Olivia knew he didn’t mean to offend; he was the one person likely to approve of the way she was attired. “Truth is, I hardly bother putting on a dress anymore. As long as I work outside a bit, I have an excuse.” She turned to stroke the horse’s nose.
“Those trousers look like you sewed two flour sacks together,” Michelle said.
Olivia pulled at the sides of her pant legs and turned around. “I paid Miss Streeter to make them for me, nice and wide. There’s nothing more comfortable for working. She even put ties around the ankles, so I can pull them in tight for walking in the woods. And since she’s the one who made them, I hardly get any disapproving looks from her direction.” She turned to Jeremy. “She really is a beautiful horse. Ernest must be glad to have some female companionship. What’s her name?”
Michelle replied, wearing what Olivia had come to fondly think of as her wicked smile. “It was Lady, but I decided to change it. Couldn’t resist Lady Mabel. Got the right color hair, don’t she?”
Olivia smiled, shaking her head at this misappropriation of the nickname she had given her overbearing sister-in-law back in Pennsylvania. She followed them into the barn and while helping them get the horses settled she turned to poke Michelle’s shoulder. “I never figured you to be one to ride sidesaddle.”
“It’s what she came with.” Michelle shrugged.
“You’d better get yourself a Western if you’re planning to do much riding. You try going very far sitting all twisted around on that thing, you’ll wish you didn’t have a back. Is Lady Mabel going to live in Detroit or at Jeremy’s cabin?”
“Actually . . . for the time being . . . I was sort of hoping that maybe she could live right here. Until I get a bit more used to riding.”

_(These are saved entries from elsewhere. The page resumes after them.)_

-- ==== Sys2Proof/Laws/State.lean ====
section
/-! SUPPORT. One lemma for each field and each plain update of the state, and the read after a write of each table. -/

namespace Sys2Proof.Machine

set_option linter.unusedTactic false
set_option linter.unreachableTactic false
set_option linter.unnecessarySeqFocus false

@[simp] theorem setIsl_pending (s n i) : (setIsl s n i).pending = s.pending := rfl
@[simp] theorem setIsl_freeCtr (s n i) : (setIsl s n i).freeCtr = s.freeCtr := rfl
@[simp] theorem setIsl_devTime (s n i) : (setIsl s n i).devTime = s.devTime := rfl
@[simp] theorem setIsl_mode (s n i) : (setIsl s n i).mode = s.mode := rfl
@[simp] theorem setIsl_log (s n i) : (setIsl s n i).log = s.log := rfl
@[simp] theorem setIsl_plan (s n i) : (setIsl s n i).plan = s.plan := rfl
@[simp] theorem setIsl_power (s n i) : (setIsl s n i).power = s.power := rfl
@[simp] theorem setIsl_pm (s n i) : (setIsl s n i).pm = s.pm := rfl
@[simp] theorem setIsl_mem (s n i) : (setIsl s n i).mem = s.mem := rfl
@[simp] theorem setIsl_poison (s n i) : (setIsl s n i).poison = s.poison := rfl
@[simp] theorem setIsl_cache (s n i) : (setIsl s n i).cache = s.cache := rfl
@[simp] theorem setIsl_mc (s n i) : (setIsl s n i).mc = s.mc := rfl
@[simp] theorem setIsl_seg (s n i) : (setIsl s n i).seg = s.seg := rfl
@[simp] theorem setIsl_xfers (s n i) : (setIsl s n i).xfers = s.xfers := rfl
@[simp] theorem setIsl_nextXfer (s n i) : (setIsl s n i).nextXfer = s.nextXfer := rfl
@[simp] theorem setIsl_net (s n i) : (setIsl s n i).net = s.net := rfl
@[simp] theorem setIsl_host (s n i) : (setIsl s n i).host = s.host := rfl
@[simp] theorem setIsl_qs (s n i) : (setIsl s n i).qs = s.qs := rfl
@[simp] theorem setIsl_sems (s n i) : (setIsl s n i).sems = s.sems := rfl
@[simp] theorem setIsl_cores (s n i) : (setIsl s n i).cores = s.cores := rfl
@[simp] theorem setIsl_links (s n i) : (setIsl s n i).links = s.links := rfl
@[simp] theorem setIsl_selects (s n i) : (setIsl s n i).selects = s.selects := rfl
@[simp] theorem setIsl_grinders (s n i) : (setIsl s n i).grinders = s.grinders := rfl
@[simp] theorem setIsl_stores (s n i) : (setIsl s n i).stores = s.stores := rfl
@[simp] theorem setIsl_blend (s n i) : (setIsl s n i).blend = s.blend := rfl
@[simp] theorem setIsl_courier (s n i) : (setIsl s n i).courier = s.courier := rfl
@[simp] theorem setIsl_answers (s n i) : (setIsl s n i).answers = s.answers := rfl

@[simp] theorem setCore_pending (s p c) : (setCore s p c).pending = s.pending := rfl
@[simp] theorem setCore_freeCtr (s p c) : (setCore s p c).freeCtr = s.freeCtr := rfl
@[simp] theorem setCore_devTime (s p c) : (setCore s p c).devTime = s.devTime := rfl
@[simp] theorem setCore_mode (s p c) : (setCore s p c).mode = s.mode := rfl
@[simp] theorem setCore_log (s p c) : (setCore s p c).log = s.log := rfl
@[simp] theorem setCore_plan (s p c) : (setCore s p c).plan = s.plan := rfl
@[simp] theorem setCore_power (s p c) : (setCore s p c).power = s.power := rfl
@[simp] theorem setCore_isl (s p c) : (setCore s p c).isl = s.isl := rfl
@[simp] theorem setCore_pm (s p c) : (setCore s p c).pm = s.pm := rfl
@[simp] theorem setCore_mem (s p c) : (setCore s p c).mem = s.mem := rfl
@[simp] theorem setCore_poison (s p c) : (setCore s p c).poison = s.poison := rfl
@[simp] theorem setCore_cache (s p c) : (setCore s p c).cache = s.cache := rfl
@[simp] theorem setCore_mc (s p c) : (setCore s p c).mc = s.mc := rfl
@[simp] theorem setCore_seg (s p c) : (setCore s p c).seg = s.seg := rfl
@[simp] theorem setCore_xfers (s p c) : (setCore s p c).xfers = s.xfers := rfl
@[simp] theorem setCore_nextXfer (s p c) : (setCore s p c).nextXfer = s.nextXfer := rfl
@[simp] theorem setCore_net (s p c) : (setCore s p c).net = s.net := rfl
@[simp] theorem setCore_host (s p c) : (setCore s p c).host = s.host := rfl
@[simp] theorem setCore_qs (s p c) : (setCore s p c).qs = s.qs := rfl
@[simp] theorem setCore_sems (s p c) : (setCore s p c).sems = s.sems := rfl
@[simp] theorem setCore_links (s p c) : (setCore s p c).links = s.links := rfl
@[simp] theorem setCore_selects (s p c) : (setCore s p c).selects = s.selects := rfl
@[simp] theorem setCore_grinders (s p c) : (setCore s p c).grinders = s.grinders := rfl
@[simp] theorem setCore_stores (s p c) : (setCore s p c).stores = s.stores := rfl
@[simp] theorem setCore_blend (s p c) : (setCore s p c).blend = s.blend := rfl
@[simp] theorem setCore_courier (s p c) : (setCore s p c).courier = s.courier := rfl
@[simp] theorem setCore_answers (s p c) : (setCore s p c).answers = s.answers := rfl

“But that’s silly. How will you ever get used to riding if you keep your horse so far away? If you board her at Thompson’s you can ride her out to visit with me every day. Not that I’d mind keeping her. If there’s anything I’ve got plenty of, it’s room in the barn and hay.”
Jeremy set his saddle over a rail and left Ernest at the trough. “Excuse me, ladies. I think I’ll take a little stroll.”
Michelle bent toward Olivia, shaking her head and whispering, “What do I want with a horse to take care of? Course I had to make a big fuss, like I was thrilled clear to heaven, but I got no use for her. I’m fine walkin’ out here to see you and if I’m comin’ with Jeremy I’d as soon ride behind him on Ernest.”
“Why do you think he gave her to you?”
“Don’t gotta think. He told me why. Thinks I’m going to ride all the way over to Ann Arbor with him. He’s gotta meet with them university people for something and said I should come along and after he’s done with them we can make a trip of it – go on ridin’ clear across the state, all the way to Lake Michigan.”
“What a wonderful idea. Here I’ve lived in Michigan all this time and I’ve never seen any of the big lakes.”
“So go ride one a them ferries to Lake Huron. They’ll give you your dinner and bring you home in time to sleep in your own bed. Or I can save you the trouble and just tell you what it looks like – big, blue, and wet. Why would I want to sit on a horse for gosh knows how many days just to get my stockings full of sand?”
Olivia made an O with her lips and let out a long burst of air. “You sure are a city girl. How’d you ever leave New York?”